The valuation by means of interest rate trees is not tested in the Level 1 CFA exam.

### Bond Valuation Using Matrix Pricing

The fourth method of valuing bonds, namely matrix pricing, is a variation of the first method. In the first method, we assumed that the discount rate is known. Under the matrix pricing method, it is assumed that we do not know the discount rate at the beginning. We use matrix pricing to determine it. To compute the discount rate, we use the linear interpolation and yields to maturity of similar bonds, where similar means – for example – with similar risk but different maturity dates. We will use matrix pricing either when the bond valued is illiquid or when we intend to value the bond that is to be issued in the near future.

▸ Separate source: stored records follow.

-- ==== Sys2Proof/Laws/Parse.lean ====
section
/-! SUPPORT. The decoder (48_decoder.md): what the parse of a table makes, when it succeeds, and what the walk of a payload
answers. -/

namespace Sys2Proof.Machine

/-! ### Numbers and lists -/

theorem Memory.readLE_lt (m : Memory) (a n : Nat) : m.readLE a n < 256 ^ n := by
  induction n generalizing a with
  | zero => exact Nat.one_pos
  | succ n ih =>
    have h1 := (m.read a).isLt
    have h2 := ih (a + 1)
    rw [Memory.readLE, pow_succ']
    omega

theorem bookOf_concat (es : List (Byte × Code)) (e : Byte × Code) : bookOf (es ++ [e]) = (bookOf es).record e := by
  simp [bookOf]

theorem tableLength_concat (es : List (Byte × Code)) (e : Byte × Code) :
    tableLength (es ++ [e]) = tableLength es + (2 + (e.2.length + 7) / 8) := by
  simp [tableLength]

theorem tableAt_concat (m : Memory) (a : Nat) (es : List (Byte × Code)) (e : Byte × Code) :
    TableAt m a (es ++ [e]) ↔ TableAt m a es ∧ m.read (a + tableLength es) = e.1 ∧
      (m.read (a + tableLength es + 1)).toNat = e.2.length ∧
      ∀ j (h : j < e.2.length), m.bitAt (a + tableLength es + 2) j = e.2[j] := by
  induction es generalizing a with
  | nil => simp [TableAt, tableLength]
  | cons d es ih =>
    have he : a + 2 + (d.2.length + 7) / 8 + tableLength es = a + tableLength (d :: es) := by
      simp only [tableLength, List.map_cons, List.sum_cons]
      omega
    rw [List.cons_append, TableAt, TableAt, ih, he]
    constructor
    · rintro ⟨h1, h2, h3, h4, h5⟩
      exact ⟨⟨h1, h2, h3, h4⟩, h5⟩
    · rintro ⟨⟨h1, h2, h3, h4⟩, h5⟩
      exact ⟨h1, h2, h3, h4, h5⟩

theorem TableAt.of_append {m : Memory} {es es' : List (Byte × Code)} {a : Nat} (h : TableAt m a (es ++ es')) :
    TableAt m a es := by
  induction es generalizing a with
  | nil => trivial
  | cons e es ih => exact ⟨h.1, h.2.1, h.2.2.1, ih h.2.2.2⟩

@[simp] theorem length_codeAt (m : Memory) (base len : Nat) : (codeAt m base len).length = len := by
  simp [codeAt]

theorem codeAt_eq {m : Memory} {base : Nat} {d : Code} (h : ∀ j (hj : j < d.length), m.bitAt base j = d[j]) :
    codeAt m base d.length = d := by
  apply List.ext_getElem
  · simp
  · intro j h1 h2
    simp only [codeAt, List.getElem_map, List.getElem_range]
    exact h j h2

theorem TrieOk.congr {nodes : List Node} {es es' : List (Byte × Code)} {path : Code} (h : TrieOk nodes es path)
    (he : ∀ e, e ∈ es ↔ e ∈ es') : TrieOk nodes es' path := by
  refine ⟨h.size, h.weights, h.reached, h.forward, h.once, fun x c => (h.leaf x c).trans (he _), fun c => (h.internal c).trans ?_⟩
  simp only [he]

/-- The bytes of an entry made from a code say the entry's code bits (30_encoding.md R97, R101). -/
theorem getLsbD_codeBytes {d : Code} (hd : d.length ≤ 255) {j : Nat} (hj : j < d.length) :
    ((CbEntry.ofCode d).codeBytes[j / 8]'(by
      simp only [CbEntry.codeBytes, List.length_map, List.length_range, CbEntry.ofCode_len hd, ceil8]; omega)).getLsbD
      (j % 8) = d[j] := by
  have hc := CbEntry.code_ofCode hd
  have h8 : j % 8 < 8 := Nat.mod_lt _ (by decide)
  simp only [CbEntry.codeBytes, List.getElem_map, List.getElem_range, BitVec.getLsbD_extractLsb', h8, decide_true,
    Bool.true_and]
  rw [show 8 * (j / 8) + j % 8 = j by omega]
  conv_rhs => rw [← List.getElem_of_eq hc (by rw [hc]; exact hj)]
  simp [CbEntry.code]
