-- ==== Sys2Proof/Laws/PerInstr.lean ====
section
/-! SUPPORT. Statements made for every command, one lemma per constructor of Instr. -/

/-- The row of the opcode map that a command's own opcode and fields select is that command, and with its operands
in range its fields pass the field check (30_encoding.md R82, R84). -/
def Sys2Proof.Laws.RowSelected.Statement (i : Sys2Proof.Instr) : Prop :=
  Sys2Proof.selectRow i.opcode i.fieldA i.fieldN = some i ∧
    (i.WellFormed → Sys2Proof.fieldCheck i i.fieldA i.fieldN = true)

namespace Sys2Proof.Laws.RowSelected

theorem nop : Statement .nop := by constructor <;> decide
theorem ftClear : Statement .ftClear := by constructor <;> decide
theorem ftRecord (sym : Byte) : Statement (.ftRecord sym) :=
  ⟨rfl, fun _ => by simp [fieldCheck, Instr.usesA, Instr.fieldN, Instr.wellFormed]⟩
theorem ftWrite (sym : Byte) : Statement (.ftWrite sym) :=
  ⟨rfl, fun _ => by simp [fieldCheck, Instr.usesA, Instr.fieldN, Instr.wellFormed]⟩
theorem ftRead (sym : Byte) : Statement (.ftRead sym) :=
  ⟨rfl, fun _ => by simp [fieldCheck, Instr.usesA, Instr.fieldN, Instr.wellFormed]⟩
theorem ftScan : Statement .ftScan := by constructor <;> decide
theorem pqClear : Statement .pqClear := by constructor <;> decide
theorem pqPush (node : NodeIndex) : Statement (.pqPush node) :=
  ⟨rfl, fun _ => by simp [fieldCheck, Instr.usesN, Instr.fieldA, Instr.wellFormed]⟩
theorem pqPop : Statement .pqPop := by constructor <;> decide
theorem treeBuild : Statement .treeBuild := by constructor <;> decide
theorem nodeRead (index : NodeIndex) : Statement (.nodeRead index) :=
  ⟨rfl, fun _ => by simp [fieldCheck, Instr.usesN, Instr.fieldA, Instr.wellFormed]⟩
theorem cbGen : Statement .cbGen := by constructor <;> decide
theorem cbRead (sym : Byte) (chunk : BitVec 16) : Statement (.cbRead sym chunk) :=
  ⟨rfl, fun h => by simpa [fieldCheck, Instr.usesA, Instr.usesN] using h⟩
theorem bpInit : Statement .bpInit := by constructor <;> decide
theorem bpPush (bit : Byte) : Statement (.bpPush bit) :=
  ⟨rfl, fun h => by simpa [fieldCheck, Instr.usesA, Instr.fieldN] using h⟩
theorem bpFinish : Statement .bpFinish := by constructor <;> decide
theorem brInit : Statement .brInit := by constructor <;> decide
theorem brNext : Statement .brNext := by constructor <;> decide
theorem encRun : Statement .encRun := by constructor <;> decide
theorem decRun : Statement .decRun := by constructor <;> decide
theorem reset : Statement .reset := by constructor <;> decide

end Sys2Proof.Laws.RowSelected
end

We discuss matrix pricing in a separate blog post here

## Level 1 CFA Exam Takeaways for Bond Valuation

- There are different methods and techniques used in the bond valuation process. We can value a bond using: a market discount rate, spot rates and forward rates, binomial interest rate trees, or matrix pricing.
- The ‘market discount rate’ method is the simplest one. It assumes using only
__one__discount rate. - In the case of bond valuation based on spot rates, each of the bond’s cash flows will be discounted by a different spot rate applicable to the given cash flow.
- Similarly, we use a whole set of forward rates (instead of one discount rate) to discount bond cash flows when we want to use forward rates to value bonds.
- The bond valuation method that applies binomial interest rate trees assumes that interest rates are volatile.
- We use binomial interest rate trees to value bonds with embedded options mainly.
- Matrix pricing is an estimation process we use when we don’t know the market discount rate for a particular bond.
- Generally, we use matrix pricing in two cases: either when we want to value a bond that is illiquid or when we want to find the required yield spread for a bond that is to be issued in the near future.